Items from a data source
★ ★ ★ ★

-- ==== Sys2Proof/Laws/Maps.lean ====
section
/-! SUPPORT. What the operations over sparse maps do, and that each keeps the rising order of keys. -/
namespace Sys2Proof.Machine

/-! ### Reading after a change -/

@[simp] theorem mget_nil {α : Type} (n : Nat) : mget ([] : Map α) n = none := rfl
@[simp] theorem mgetD_nil {α : Type} (n : Nat) (d : α) : mgetD ([] : Map α) n d = d := rfl

/-- Reading a map in which one key was set. -/
theorem mget_mset {α : Type} (m : Map α) (n k : Nat) (x : α) : mget (mset m n x) k = if k = n then some x else mget m k := by
  induction m with
  | nil => simp only [mset, mget]
  | cons p t ih =>
    obtain ⟨a, v⟩ := p
    simp only [mset]
    split
    · next h => subst h; simp only [mget]; split <;> simp_all
    · split
      · simp only [mget]
      · next h1 _ =>
        simp only [mget, ih]
        by_cases hk : k = n
        · subst hk; simp [h1]
        · simp [hk]
@[simp] theorem mget_mset_same {α : Type} (m : Map α) (n : Nat) (x : α) : mget (mset m n x) n = some x := by
  simp [mget_mset]
theorem mget_mset_ne {α : Type} (m : Map α) {n k : Nat} (x : α) (h : k ≠ n) : mget (mset m n x) k = mget m k := by
  simp [mget_mset, h]
@[simp] theorem mgetD_mset_same {α : Type} (m : Map α) (n : Nat) (x d : α) : mgetD (mset m n x) n d = x := by
  simp [mgetD]
theorem mgetD_mset {α : Type} (m : Map α) (n k : Nat) (x d : α) :
    mgetD (mset m n x) k d = if k = n then x else mgetD m k d := by
  simp only [mgetD, mget_mset]; split <;> rfl

/-- Reading a map in which one listed key was changed. -/
theorem mget_mmod {α : Type} (m : Map α) (n k : Nat) (f : α → α) :
    mget (mmod m n f) k = if k = n then (mget m n).map f else mget m k := by
  induction m with
  | nil => simp [mmod]
  | cons p t ih =>
    obtain ⟨a, v⟩ := p
    simp only [mmod]
    split
    · next h => subst h; simp only [mget]; split <;> simp_all
    · next h =>
      simp only [mget, ih]
      by_cases hk : k = n
      · subst hk; simp [h]
      · simp [hk]
@[simp] theorem mget_mmod_same {α : Type} (m : Map α) (n : Nat) (f : α → α) : mget (mmod m n f) n = (mget m n).map f := by
  simp [mget_mmod]

/-- Reading a map changed at every key. -/
@[simp] theorem mget_mall {α : Type} (m : Map α) (f : Nat → α → α) (k : Nat) : mget (mall m f) k = (mget m k).map (f k) := by
  induction m with
  | nil => rfl
  | cons p t ih =>
    obtain ⟨a, v⟩ := p
    show mget ((a, f a v) :: mall t f) k = _
    simp only [mget, ih]; split
    · next h => subst h; rfl
    · rfl

/-! ### Rising keys -/

/-- Every key of a map is above a bound. -/
def Map.above {α : Type} (b : Nat) (m : Map α) : Prop := ∀ p ∈ m, b < p.1

theorem Map.sorted_cons {α : Type} (a : Nat × α) (t : Map α) : Map.sorted (a :: t) = true ↔ Map.above a.1 t ∧ Map.sorted t = true := by
  induction t generalizing a with
  | nil => simp [Map.sorted, Map.above]
  | cons b t ih =>
    simp only [Map.sorted, Bool.and_eq_true, decide_eq_true_eq]
    constructor
    · rintro ⟨h, hs⟩
      refine ⟨?_, hs⟩
      intro p hp
      rcases List.mem_cons.1 hp with rfl | hp
      · exact h
      · exact lt_trans h (((ih b).1 hs).1 p hp)
    · rintro ⟨h, hs⟩
      exact ⟨h b (List.mem_cons_self ..), hs⟩

/-- Every pair of a map after a set is the new one or was there. -/
theorem mem_mset {α : Type} (m : Map α) (n : Nat) (x : α) (p : Nat × α) (h : p ∈ mset m n x) : p = (n, x) ∨ p ∈ m := by
  induction m with
  | nil => simpa [mset] using h
  | cons q t ih =>
    obtain ⟨a, v⟩ := q
    simp only [mset] at h
    split at h
    · next e => rcases List.mem_cons.1 h with h | h
                · subst e; exact .inl h
                · exact .inr (List.mem_cons_of_mem _ h)
    · split at h
      · rcases List.mem_cons.1 h with h | h
        · exact .inl h
        · exact .inr h
      · rcases List.mem_cons.1 h with h | h
        · exact .inr (h ▸ List.mem_cons_self ..)
        · rcases ih h with h | h
          · exact .inl h
          · exact .inr (List.mem_cons_of_mem _ h)
theorem mem_mdel {α : Type} (m : Map α) (n : Nat) (p : Nat × α) (h : p ∈ mdel m n) : p ∈ m := by
  induction m with
  | nil => simp [mdel] at h
  | cons q t ih =>
    obtain ⟨a, v⟩ := q
    simp only [mdel] at h
    split at h
    · exact List.mem_cons_of_mem _ (ih h)
    · rcases List.mem_cons.1 h with h | h
      · exact h ▸ List.mem_cons_self ..
      · exact List.mem_cons_of_mem _ (ih h)

theorem sorted_mset {α : Type} (m : Map α) (n : Nat) (x : α) (h : Map.sorted m = true) : Map.sorted (mset m n x) = true := by
  induction m with
  | nil => rfl
  | cons q t ih =>
    obtain ⟨a, v⟩ := q
    have hq := (Map.sorted_cons _ _).1 h
    simp only [mset]
    split
    · next e => subst e; exact (Map.sorted_cons _ _).2 hq
    · split
      · next hl =>
        refine (Map.sorted_cons _ _).2 ⟨?_, h⟩
        intro p hp
        rcases List.mem_cons.1 hp with rfl | hp
        · exact hl
        · exact lt_trans hl (hq.1 p hp)
      · next hn hl =>
        refine (Map.sorted_cons _ _).2 ⟨?_, ih hq.2⟩
        intro p hp
        rcases mem_mset t n x p hp with rfl | hp
        · show a < n; omega
        · exact hq.1 p hp
theorem sorted_mdel {α : Type} (m : Map α) (n : Nat) (h : Map.sorted m = true) : Map.sorted (mdel m n) = true := by
  induction m with
  | nil => rfl
  | cons q t ih =>
    have hq := (Map.sorted_cons _ _).1 h
    simp only [mdel]
    split
    · exact ih hq.2
    · exact (Map.sorted_cons _ _).2 ⟨fun p hp => hq.1 p (mem_mdel t n p hp), ih hq.2⟩
theorem sorted_mkeep {α : Type} (m : Map α) (f : Nat → α → Bool) (h : Map.sorted m = true) : Map.sorted (mkeep m f) = true := by
  induction m with
  | nil => rfl
  | cons q t ih =>
    have hq := (Map.sorted_cons _ _).1 h
    simp only [mkeep, List.filter_cons]
    split
    · refine (Map.sorted_cons _ _).2 ⟨fun p hp => hq.1 p ?_, ih hq.2⟩
      exact (List.mem_filter.1 hp).1
    · exact ih hq.2
theorem sorted_mput {α : Type} [DecidableEq α] (d : α) (m : Map α) (n : Nat) (x : α) (h : Map.sorted m = true) :
    Map.sorted (mput d m n x) = true := by
  unfold mput; split
  · exact sorted_mdel m n h
  · exact sorted_mset m n x h

/-- Reading a map from which a key was taken. -/
theorem mget_mdel {α : Type} (m : Map α) (n k : Nat) : mget (mdel m n) k = if k = n then none else mget m k := by
  induction m with
  | nil => simp [mdel]
  | cons q t ih =>
    obtain ⟨a, v⟩ := q
    simp only [mdel]
    by_cases hk : k = n
    · subst hk; split
      · simp [ih]
      · next e => simp [mget, ih, e]
    · split
      · next e => subst e; simp [ih, mget, hk]
      · simp [mget, ih, hk]
/-- Reading after a put: the value put, whether it is listed or is the one that unlisted keys have. -/
theorem mgetD_mput {α : Type} [DecidableEq α] (d : α) (m : Map α) (n k : Nat) (x : α) :
    mgetD (mput d m n x) k d = if k = n then x else mgetD m k d := by
  unfold mput; split
  · next e => simp only [mgetD, mget_mdel]; split
              · simp [e]
              · rfl
  · exact mgetD_mset m n k x d
@[simp] theorem mgetD_mput_same {α : Type} [DecidableEq α] (d : α) (m : Map α) (n : Nat) (x : α) :
    mgetD (mput d m n x) n d = x := by simp [mgetD_mput]

end Sys2Proof.Machine
end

★ ★ ★ ★

= WHAT THE TASK ASKS =
If the string "changed" is in a line of the entries, pick that line out.

= TASK OUTPUT =
/-- Reading a map in which one listed key was changed. -/
/-- Reading a map changed at every key. -/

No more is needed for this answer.